Historic district in Virginia, United States

Poplar Lawn Historic District is a national historic district located in Petersburg, Virginia. The district is named after Petersburg's central park, which spans about two city blocks. In the early 19th century, it was often used as a military parade ground, but during the American Civil War, it became a tent-based detention center and hospital. Later, it became the site of civic celebrations, including possibly the first Memorial Day, on June 9, 1865. The district also includes 372 contributing buildings, mostly mid- to late-19th-century, single-family residences for middle and upper-middle-class families, some constructed of brick, others weatherboard frame, and later subdivided.
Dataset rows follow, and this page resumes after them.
-- ==== Sys2Proof/Machine/State.lean ====
section
/-! DEFINITION. The state of one GX2048-M module, as plain data: every register, memory, queue and table the manual names,
and after them the model's own fields (the agenda of the cycle, the bundle now issuing, the outside events still to come,
and the counter of free values). -/

namespace Sys2Proof.Machine

/-- Why a run can stop. -/
inductive Fault where
  /-- HOST_READ, HOST_WRITE or PEER_WRITE names an address at or beyond the end of a device memory (R422). Safe: the
  manual says the address names no memory. -/
  | noSuchAddress (sp : Space) (addr : Nat)
  deriving DecidableEq, Repr

/-- Why the model answers nothing for an instruction. -/
inductive Refusal where
  /-- The arms of `exec` that have no meaning yet. Safe. -/
  | notModelled (mnemonic : String)
  /-- A slot operation for which no bundle is at its slot: the part does not perform it there. Safe. -/
  | notIssuing (slot : Nat)
  /-- An event whose conditions do not hold: the part does not perform it there. Safe. -/
  | notEnabled (row : String)
  deriving DecidableEq, Repr

/-! ### One context -/

/-- A launch record's name: queue and index (R111). -/
structure LId where
  q : BitVec 6
  i : BitVec 32
  deriving DecidableEq, Repr

/-- The registers, quires and weight planes of a context: what a stepped bundle keeps from its first step (R402). -/
structure Regs where
  /-- s1-s31 (R75) -/
  s : SMap Word := []
  /-- p7..p0; bit 0 is not read -/
  p : BitVec 8 := 0
  m : SMap Mask := []
  /-- register space by register number (R82) -/
  space : SMap Vec := []
  opf : SMap Vec := []
  /-- %va, %vb, %mx, %ld as 0 to 3 (R81) -/
  latch : SMap Vec := []
  vq : SMap Quire := []
  key : Word := 0
  step : Word := 0
  morig : Word := 0
  flga : FlgVec := 0
  flgb : FlgVec := 0
  /-- quire `128 n + j` is quire j of row n (R298) -/
  quires : SMap Quire := []
  qx : BitVec 32 := 0
  /-- plane slot `128 P + p` of physical plane P (R299) -/
  plane : SMap Vec := []
  tag0 : BitVec 4 := 0
  tag1 : BitVec 4 := 0
  /-- part `8 P + p` of the block-scale memory of physical plane P (R201) -/
  bscale : SMap Vec := []
  /-- the physical plane MACC reads (R301) -/
  act : Bool := false
  /-- the physical plane MPUSH and LDSCL.B write; the other one once every MSHIFT has landed (R308) -/
  fill : Bool := true
  fp : BitVec 7 := 0
  ascale : BitVec 128 := 0
  deriving DecidableEq, Repr

/-- A level of the loop stack (Table 8.1). -/
structure Level where
  count : BitVec 32 := 0
  idx : BitVec 32 := 0
  len : BitVec 16 := 0
  start : BitVec 16 := 0
  rt : Bool := false
  pe : Bool := false
  deriving DecidableEq, Repr

/-- Where a pending transfer goes: an offset's bits [21:6], or the return of a TRET (R178, R192). -/
inductive Goal where
  | off (t : BitVec 16)
  | tret
  deriving DecidableEq, Repr

/-- A pending transfer (R178). -/
structure Pending where
  d : Nat
  goal : Goal
  deriving DecidableEq, Repr

/-- An operand FIFO and its state word (Table 14.1). -/
structure Fifo where
  ent : SMap Vec := []
  wr : BitVec 4 := 0
  rd : BitVec 4 := 0
  tkn : BitVec 16 := 0
  avl : BitVec 16 := 0
  deriving DecidableEq, Repr

/-- What a row's landing does to its QX bit (R303). -/
inductive QxUp where
  | keep
  | orWith (b : Bool)
  | set (b : Bool)
  deriving DecidableEq, Repr

/-- The result of one slot operation, to be applied when it lands (R163, R164). -/
inductive Write where
  | sreg (r : Nat) (v : Word)
  | preg (r : Nat) (v : Bool)
  | mreg (r : Nat) (v : Mask)
  /-- register `j` reached through view `n`, in the lanes given -/
  | reg (n j : Nat) (v : Vec) (lanes : Mask)
  | opf (e : Nat) (v : Vec) (lanes : Mask)
  | latch (n : Nat) (v : Vec) (lanes : Mask)
  | vq (n : Nat) (v : Quire)
  | flags (u : VUnit) (f : FlgVec)
  | flagClear (u : VUnit) (f : FlgVec)
  | row (n : Nat) (qs : List (Nat × Quire)) (qx : QxUp)
  | qxAll (v : BitVec 32)
  /-- a quire became NaR; the word is EINFO of QOVF (R367) -/
  | overflow (einfo : Word)
  | planeSlot (pl : Bool) (slot : Nat) (v : Vec) (tag : BitVec 4)
  | fillRole
  | computeRole
  | planeClear (pl : Bool)
  | ascale (v : BitVec 128)
  | bscale (pl : Bool) (part : Nat) (v : Vec)
  | morig (v : Word)
  | sys (num : Nat) (v : Word)
  | cntSet (phys : Nat) (v : Word)
  | cntAdd (phys : Nat) (v : Word)
  | cmap (n phys : Nat)
  /-- bytes at a physical scratchpad offset; the enable of each byte -/
  | store (a : Nat) (bs : List (Byte × Bool))
  | fifoFill (f : FS) (e : Nat) (v : Vec)
  | fifoFree (f : FS) (e : Nat)
  deriving DecidableEq, Repr

/-- A result in flight. -/
structure Landing where
  /-- cycles still to run; 0 is due -/
  left : Nat
  /-- which of the context's bundles issued it -/
  serial : Nat
  slot : Nat
  off : BitVec 16
  /-- issued in user mode, and in which interval of R398 -/
  hash : Option Nat
  /-- issued as the secondary context's (R203) -/
  second : Bool := false
  /-- already in the digest of a checked interval that has closed (R384) -/
  counted : Bool := false
  w : Write
  deriving DecidableEq, Repr

/-- One entry of the stream log (Table 18.4). -/
structure LogEntry where
  count : BitVec 32 := 0
  tgt : BitVec 16 := 0
  off : BitVec 16 := 0
  nop : Bool := false
  pop : Bool := false
  push : Bool := false
  annul : Bool := false
  xfer : Bool := false
  deriving DecidableEq, Repr

/-- The sequencer of a headland before one of its bundles (R369). -/
structure Past where
  num : Nat
  epc : Word
  ept : Word
  ls : SMap Level
  deriving DecidableEq, Repr

/-- What a TRET leaves for the bundle it reissues (R192, R370). -/
structure Resume where
  done : BitVec 8
  xfer : Option (BitVec 16)
  annul : Bool
  /-- whole bundles still to skip, in a furrow -/
  skip : Nat
  /-- bundles the headland still replays from its stream log -/
  replay : List LogEntry
  deriving DecidableEq, Repr

/-- Filled and free counts of fa and fb before a bundle, and the entries of each that the bundle has consumed. -/
structure FifoCounts where
  fill : Nat × Nat := (0, 0)
  free : Nat × Nat := (0, 0)
  used : Nat × Nat := (0, 0)
  deriving DecidableEq, Repr

/-- The part of a context that a context image or a shadow holds. -/
structure Core extends Regs where
  sup : Bool := false
  pc : BitVec 16 := 0
  ldep : Nat := 0
  ls : SMap Level := []
  pend : List Pending := []
  nulls : Nat := 0
  fa : Fifo := {}
  fb : Fifo := {}
  /-- VW0-VW3 (Table 4.7) -/
  vw : SMap Word := []
  /-- the descriptors a SYSW has written in the present cycle (R189) -/
  vwNew : BitVec 4 := 0
  qtrap : Word := 2
  cyc : Word := 0
  shn : Word := 0
  epc : Word := 0
  ept : Word := 0
  ecause : Word := 0
  eslot : Word := 0
  edone : Word := 0
  einfo : Word := 0
  tvec : Word := 0
  sscr : SMap Word := []
  /-- DCR:0-31 and DSUM (R390, R391) -/
  dcr : SMap Word := []
  dsum : BitVec 32 := 0
  /-- DHIST:0-31 (Table 15.3) -/
  dhist : SMap Word := []
  bars : BitVec 8 := 0
  psc : Nat := 0
  inflight : List Landing := []
  /-- a pending quire overflow's EINFO (R367) -/
  qovf : Option Word := none
  resume : Option Resume := none
  /-- the operands kept by a stepped bundle (R402) -/
  kept : Option Regs := none
  /-- with them the filled and free counts of fa and fb at its first step, and the entries its MX operation has consumed (R164) -/
  keptFifo : Option FifoCounts := none
  /-- BRK is due before the next bundle: a step has completed (R402) -/
  stepped : Bool := false
  /-- the last bundle issued acted as a point (R371), and a point was deferred (R180) -/
  point : Bool := false
  deferred : Bool := false
  tpos : Nat := 0
  slog : List LogEntry := []
  deriving DecidableEq, Repr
Residential architectural styles include Greek Revival, Colonial Revival, Second Empire, and Italianate. Notable buildings include the Bolling-Zimmer House (c. 1830), St. Stephen's Church (c. 1912), Zion Baptist Church (c. 1880s), William T. Double House (c. 1855), the Waterworks (1856), Dr. Robert Broadnax House (1858), Market Street Methodist Church Parsonage (c. 1905), Maurice Finn House (c. 1904), and the Frank M. D'Alton Double House (c. 1911).

Poplar Lawn Park features a stone basin of uncertain age that is five feet across, and with an oval-shaped depression a foot wide and a foot deep. It is traditionally known as "Pocahontas' bath", though there is no proof she ever used it.

It was listed on the National Register of Historic Places in 1980, with a boundary increase in 2006.